**** SOURCE INFORMATION ****

-- ==== Sys2Proof/Certificates/Slice0/Obligations.lean ====
section
/-! DEFINITION. The statements for the provers, in the order of OBLIGATIONS.json. -/

open Sys2Proof Sys2Proof.Machine

/-- Decoding the encoding of a well-formed instruction gives it back. Derived: 30_encoding.md section 1 (byte 1), 30_encoding.md section 3 (the command word). -/
def Obligations.DecodeOfEncodeIsTheInstruction : Prop :=
  ∀ i : Instr, i.wellFormed = true → decode (encode i) = .ok i

/-- Whatever decodes is well formed and encodes back to the same bits. Derived: 30_encoding.md section 1 (byte 1), 30_encoding.md section 3 (the command word). -/
def Obligations.EncodeOfDecodeIsTheCode : Prop :=
  ∀ (c : Code) (i : Instr), decode c = .ok i → i.wellFormed = true ∧ encode i = c

/-- decode_cmd on all 2^32 words. Stated: R105. -/
def Obligations.CommandWordsDecodeByTheirFields : Prop :=
  ∀ w : Word,
    (w.extractLsb' 3 5 ≠ 0 ∨ w.extractLsb' 13 3 ≠ 0 ∨ w.extractLsb' 18 14 ≠ 0 ∨ w.extractLsb' 0 3 = 7#3 →
      decodeCmd w = .illegal w) ∧
    (w &&& 0xFFFCE0FF#32 = 0#32 → decodeCmd w = .encode (w.extractLsb' 8 5) (w.extractLsb' 16 2)) ∧
    (w &&& 0xFFFCE0FF#32 = 1#32 → decodeCmd w = .write (w.extractLsb' 8 5) (w.extractLsb' 16 2)) ∧
    (w &&& 0xFFFCE0FF#32 = 2#32 → decodeCmd w = .read (w.extractLsb' 8 5) (w.extractLsb' 16 2)) ∧
    (w &&& 0xFFFCE0FF#32 = 3#32 → decodeCmd w = .gread (w.extractLsb' 8 5) (w.extractLsb' 16 2)) ∧
    (w &&& 0xFFFCE0FF#32 = 4#32 → decodeCmd w = .await (w.extractLsb' 8 5) (w.extractLsb' 16 2)) ∧
    (w &&& 0xFFFCE0FF#32 = 5#32 → decodeCmd w = .recv (w.extractLsb' 8 5) (w.extractLsb' 16 2)) ∧
    (w &&& 0xFFFCE0FF#32 = 6#32 → decodeCmd w = .flush (w.extractLsb' 8 5) (w.extractLsb' 16 2)) ∧
    ((w &&& 0xFFFCE0FF#32).toNat < 7 ∨
      w.extractLsb' 3 5 ≠ 0 ∨ w.extractLsb' 13 3 ≠ 0 ∨ w.extractLsb' 18 14 ≠ 0 ∨ w.extractLsb' 0 3 = 7#3)

/-- Words written out from the encoding tables decode to their instructions. Derived: 30_encoding.md sections 1, 2 and 3. -/
def Obligations.WrittenOutWordsDecode : Prop :=
  decodeCmd 0x00031000#32 = .encode 0x10#5 3#2 ∧ decodeCmd 0x00001B03#32 = .gread 0x1b#5 0#2 ∧
    decodeCmd 0x00031F05#32 = .recv 0x1f#5 3#2 ∧ decodeCmd 0x00002000#32 = .illegal 0x00002000#32 ∧
    decodeTx 0xB0#8 = .ok (.tx10 1#2) ∧ decodeTx 0x8E#8 = .ok (.tx0e 0#2) ∧ decodeRx 0xF8#8 = .ok (.rx18 3#2) ∧
    decodeRx 0xBE#8 = .ok (.rx1e 1#2) ∧ decodeRx 0x39#8 = .error .startByte

/-- Byte 1 of a frame: how it is built and how it is read. Stated: R92. -/
def Obligations.ByteOneCarriesIdentifierAndLengthCode : Prop :=
  (∀ (f : Ident) (lc : LenCode),
      (byte1 f lc).toNat = 0x80 ||| (lc.toNat <<< 5) ||| (f.toNat &&& 0x1f) ∧ identOf (byte1 f lc) = f ∧
        lenCodeOf (byte1 f lc) = lc ∧ decodeTx (byte1 f lc) = .ok (txInstr f lc) ∧
        decodeRx (byte1 f lc) = .ok (rxInstr f lc)) ∧
    ∀ b : Byte, (identOf b).toNat = b.toNat &&& 0x1f ∧ (lenCodeOf b).toNat = (b.toNat >>> 5) &&& 0x03

/-- encode_frame byte by byte. Stated: R131. -/
def Obligations.EncodedFrameBytes : Prop :=
  (∀ (drive : DriveAddr) (func : Ident) (lc : LenCode) (vals : List Val7), vals.length = lc.toNat + 1 →
      let body := BitVec.setWidth 8 drive :: (0x80#8 ||| (BitVec.setWidth 8 lc <<< 5) ||| BitVec.setWidth 8 func) ::
        vals.map (fun v => 0x80#8 ||| BitVec.setWidth 8 v)
      encodeFrame drive func lc vals =
        body ++ [0x80#8 ||| BitVec.ofNat 8 ((body.map BitVec.toNat).sum % 128)]) ∧
    encodeFrame 1#5 0x18#5 0#2 [0#7] = [0x01#8, 0x98#8, 0x80#8, 0x99#8]

/-- Every encoded frame has the wire shape. Derived: 40_frame_codec.md section 2 (the shape it marks as derived from encode_frame). -/
def Obligations.EncodedFramesHaveTheFrameShape : Prop :=
  ∀ (drive : DriveAddr) (func : Ident) (lc : LenCode) (vals : List Val7), vals.length = lc.toNat + 1 →
    FrameShape (encodeFrame drive func lc vals) ∧ (encodeFrame drive func lc vals).length = 4 + lc.toNat ∧
      ((encodeFrame drive func lc vals).getD 0 0).extractLsb' 5 3 = 0#3 ∧
      lenCodeOf ((encodeFrame drive func lc vals).getD 1 0) = lc

/-- The checksum is the sum modulo 128, and acceptance compares it with the last byte. Stated: R133. -/
def Obligations.ChecksumAcceptsExactlyTheSumModulo128 : Prop :=
  (∀ bs : List Byte, (cks7 bs).toNat = (bs.map BitVec.toNat).sum % 128) ∧ cks7 [] = 0 ∧
    cks7 [0x01#8, 0x90#8, 0xA8#8] = 0x39#7 ∧ contByte (cks7 [0x01#8, 0x90#8, 0xA8#8]) = 0xB9#8 ∧
    (∀ f : List Byte, 4 ≤ f.length → f.length ≤ 7 →
      (cksOk f = true ↔ cks7 f.dropLast = (f.getLastD 0).extractLsb' 0 7)) ∧
    cksOk [0x01#8, 0x90#8, 0xA8#8, 0xB9#8] = true ∧ cksOk [0x01#8, 0x90#8, 0xA8#8, 0xB8#8] = false

/-- Every encoded frame satisfies the checksum relation. Derived: 40_frame_codec.md section 3 (invariant (a) of the source). -/
def Obligations.EncodedFramesPassTheChecksum : Prop :=
  ∀ (drive : DriveAddr) (func : Ident) (lc : LenCode) (vals : List Val7),
    cksOk (encodeFrame drive func lc vals) = true

/-- The checksum sees neither bit 7 nor the order of the bytes. Derived: 40_frame_codec.md section 3 (its derived laws of the checksum), 70_reset_and_hazards.md section 3 (checksum weakness). -/
def Obligations.ChecksumIgnoresHighBitsAndOrder : Prop :=
  (∀ bs : List Byte, cks7 bs = cks7 (bs.map (fun b => b &&& 0x7f#8))) ∧
    ∀ bs cs : List Byte, bs.Perm cs → cks7 bs = cks7 cs

/-- reader_step by its cases. Stated: R163. -/
def Obligations.ReaderStepCases : Prop :=
  ∀ (acc : List Byte) (b : Byte),
    readerStep acc .timeout = ([], some .timeout) ∧ readerStep acc .fail = ([], some .fail) ∧
    (b.getLsbD 7 = false → readerStep acc (.byte b) = ([b], none)) ∧
    (b.getLsbD 7 = true → acc = [] → readerStep acc (.byte b) = ([], none)) ∧
    (b.getLsbD 7 = true → acc ≠ [] →
      let acc1 := acc ++ [b]
      ((2 ≤ acc1.length ∧ acc1.length = 4 + ((acc1.getD 1 0).extractLsb' 5 2).toNat) →
        readerStep acc (.byte b) = ([], some (.frame acc1))) ∧
      (¬ (2 ≤ acc1.length ∧ acc1.length = 4 + ((acc1.getD 1 0).extractLsb' 5 2).toNat) →
        readerStep acc (.byte b) = (acc1, none))) ∧
    readBytes [] [0x01#8, 0x90#8, 0xA8#8, 0xB9#8] = ([], some (.frame [0x01#8, 0x90#8, 0xA8#8, 0xB9#8]), []) ∧
    readBytes [] [0x01#8, 0x90#8, 0xA8#8] = ([0x01#8, 0x90#8, 0xA8#8], none, [])

/-- The reader completes only frames of the wire shape, and keeps its accumulator a partial frame. Derived: 41_frame_reader.md section 2 (the shape of every completed frame), 10_state.md section 3 (the accumulator). -/
def Obligations.CompletedFramesHaveTheFrameShape : Prop :=
  ∀ (acc : List Byte) (b : Byte), AccShape acc →
    (∀ (acc' f : List Byte), readerStep acc (.byte b) = (acc', some (.frame f)) →
      acc' = [] ∧ FrameShape f ∧ 4 ≤ f.length ∧ f.length ≤ 7) ∧
    (∀ acc' : List Byte, readerStep acc (.byte b) = (acc', none) → AccShape acc' ∧ acc'.length ≤ 6) ∧
    ∀ acc' : List Byte, readerStep acc (.byte b) ≠ (acc', some .timeout) ∧
      readerStep acc (.byte b) ≠ (acc', some .fail)

/-- From any accumulator an undisturbed frame is completed exactly. Stated: R170. -/
def Obligations.ReaderResynchronisesOnAnyStartByte : Prop :=
  ∀ acc f rest : List Byte, FrameShape f →
    readBytes acc (f ++ rest) = ([], some (.frame f), rest) ∧
      ∀ k, k < f.length → (readBytes acc (f.take k)).2 = (none, [])

/-- Encode, read and validate round-trip. Derived: 40_frame_codec.md section 5 (round trip). -/
def Obligations.EncodedFrameIsReadBack : Prop :=
  ∀ (drive : DriveAddr) (func : Ident) (lc : LenCode) (vals : List Val7), vals.length = lc.toNat + 1 →
    readBytes [] (encodeFrame drive func lc vals) = ([], some (.frame (encodeFrame drive func lc vals)), []) ∧
      cksOk (encodeFrame drive func lc vals) = true

/-- Bytes that complete no frame keep one attempt going for ever, in an infinite run of a fair environment. Derived: 41_frame_reader.md section 2 (no frame-level timeout), 70_reset_and_hazards.md section 3 (reader livelock), 20_memory.md section 3 (environment duty). -/
def Obligations.StartBytesAloneNeverEndAnAttempt : Prop :=
  (∀ s : State, s.ses = .reading →
    (∀ bs : Nat → Byte, (∀ n, (readBytes s.acc ((List.range n).map bs)).2.1 = none) →
      FairFor (fun k => .answer (.byte (bs k))) s ∧
      ∀ n, ∃ t : State, runUnder (fun k => .answer (.byte (bs k))) n s = .next t ∧ t.ses = .reading ∧ t.request = some .read1 ∧
        t.busy = s.busy ∧ t.done = s.done ∧ t.attempts = s.attempts ∧ t.obs = s.obs ∧
        t.acc = (readBytes s.acc ((List.range n).map bs)).1) ∧
    (∀ bs : Nat → Byte,
      (∀ n, isContinuation (bs n) = false) ∨ (s.acc = [] ∧ ∀ n, isContinuation (bs n) = true) →
      ∀ n, (readBytes s.acc ((List.range n).map bs)).2.1 = none) ∧
    (∀ first loop : List Byte, s.env = first.map (fun b => .answer (.byte b)) →
      s.again = loop.map (fun b => .answer (.byte b)) →
      (∀ b ∈ first ++ loop, isContinuation b = false) ∨ (s.acc = [] ∧ ∀ b ∈ first ++ loop, isContinuation b = true) →
      ∀ n, ∃ t : State, Sys2Proof.core.run n s = .next t ∧ t.ses = .reading ∧ t.request = some .read1 ∧
        t.busy = s.busy ∧ t.done = s.done ∧ t.attempts = s.attempts ∧ t.obs = s.obs ∧
        (loop ≠ [] → t.pending ≠ [])) ∧
    (∀ bs : List Byte, (∀ b ∈ bs, isContinuation b = false) → s.env = bs.map (fun b => .answer (.byte b)) →
      ∃ t : State, Sys2Proof.core.run bs.length s = .next t ∧ t.ses = .reading ∧ t.request = some .read1 ∧
        t.busy = s.busy ∧ t.done = s.done ∧ t.attempts = s.attempts ∧ t.obs = s.obs ∧
        t.acc = (bs.getLast?.map (fun b => [b])).getD s.acc)) ∧
    ∀ n, ∃ t : State,
      Sys2Proof.core.run (n + 1) { State.reset with env := [.hostWrite 2 5#32], again := [.answer (.byte 0x00#8)] } =
        .next t ∧
      t.busy = true ∧ t.done = false ∧ t.attempts = 0 ∧ t.request = some .read1 ∧ t.pending = [.answer (.byte 0x00#8)]

/-- A RECV fed a whole frame completes with the decoder's verdict on it. Derived: 43_command_session.md section 2 (RECV), 41_frame_reader.md section 2, 42_value_decoder.md section 1. -/
def Obligations.RecvReportsTheFrameItReads : Prop :=
  ∀ (s : State) (f : List Byte) (rest : List Event), s.ses = .reading → s.op = .recv → s.resTag = .none →
    s.result0 = 0 → s.result1 = 0 → FrameShape f → s.env = f.map (fun b => .answer (.byte b)) ++ rest →
    ∃ t : State, Sys2Proof.core.run f.length s = .next t ∧ t.ses = .idle ∧ t.busy = false ∧ t.done = true ∧
      t.attempts = s.attempts + 1 ∧ t.rxf = f ∧ t.rxAny = true ∧ t.rxFunc = identOf (f.getD 1 0) ∧ t.acc = [] ∧
      t.env = rest ∧ t.sawTimeout = s.sawTimeout ∧ t.sawNonmatch = s.sawNonmatch ∧
      t.sawCksum = (s.sawCksum || !cksOk f) ∧
      (t.err, t.resTag, t.result0, t.result1) =
        (if cksOk f = false then (ErrCode.checksum, ResTag.none, 0#32, 0#32)
        else
          match specDecode f with
          | .value v => (.ok, v.tag, v.r0, v.r1)
          | .lengthMismatch => (.length, .none, 0#32, 0#32)
          | .unallowed => (.unallowed, .none, 0#32, 0#32)
          | .unknown => (.unrecognized, .none, 0#32, 0#32))

/-- SignedInteger: the closed form that the spec itself marks as derived from the source's procedure, the range, and the bits of RESULT0. Derived: 42_value_decoder.md section 1 (sdec). -/
def Obligations.SignedIntegerIsTheSignExtendedPayload : Prop :=
  (∀ ps : List Byte, 1 ≤ ps.length → ps.length ≤ 4 →
      sdec ps = (BitVec.ofNat (7 * ps.length) (bigEndian ps)).toInt ∧
        -(2 : Int) ^ (7 * ps.length - 1) ≤ sdec ps ∧ sdec ps ≤ (2 : Int) ^ (7 * ps.length - 1) - 1 ∧
        ∀ j, 7 * ps.length ≤ j → j < 32 →
          (BitVec.ofInt 32 (sdec ps)).getLsbD j = (BitVec.ofInt 32 (sdec ps)).getLsbD (7 * ps.length - 1)) ∧
    (∀ b : Byte, sdec [b] = (BitVec.ofNat 8 ((b.toNat % 128) <<< 1 % 256)).toInt / 2 ∧
      sdec [b] = (b.extractLsb' 0 7).toInt) ∧
    (∀ (ps : List Byte) (b : Byte), ps ≠ [] → sdec (ps ++ [b]) = sdec ps * 128 + (b.toNat % 128 : Nat)) ∧
    sdec [0xFF#8] = -1 ∧ sdec [0x80#8] = 0 ∧ sdec [0xFE#8, 0x80#8, 0x81#8] = -32767

/-- GearPair: two 14-bit unsigned halves. Stated: R193. -/
def Obligations.GearPairHalvesAreFourteenBitNumbers : Prop :=
  (∀ a b c d : Byte,
      (gear [a, b, c, d]).1.toNat = (a.toNat &&& 0x7f) <<< 7 ||| (b.toNat &&& 0x7f) ∧
      (gear [a, b, c, d]).2.toNat = (c.toNat &&& 0x7f) <<< 7 ||| (d.toNat &&& 0x7f) ∧
      (gear [a, b, c, d]).1.toNat ≤ 16383 ∧ (gear [a, b, c, d]).2.toNat ≤ 16383) ∧
    gear [0x81#8, 0x82#8, 0x83#8, 0x84#8] = (130#32, 388#32)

****

▶ **EXERCISE REQUIREMENTS**: Starting from the data above, filter for lines with "accumulator" and copy each one.

▶ **RESPONSE TO THIS TASK**:
/-- The reader completes only frames of the wire shape, and keeps its accumulator a partial frame. Derived: 41_frame_reader.md section 2 (the shape of every completed frame), 10_state.md section 3 (the accumulator). -/
/-- From any accumulator an undisturbed frame is completed exactly. Stated: R170. -/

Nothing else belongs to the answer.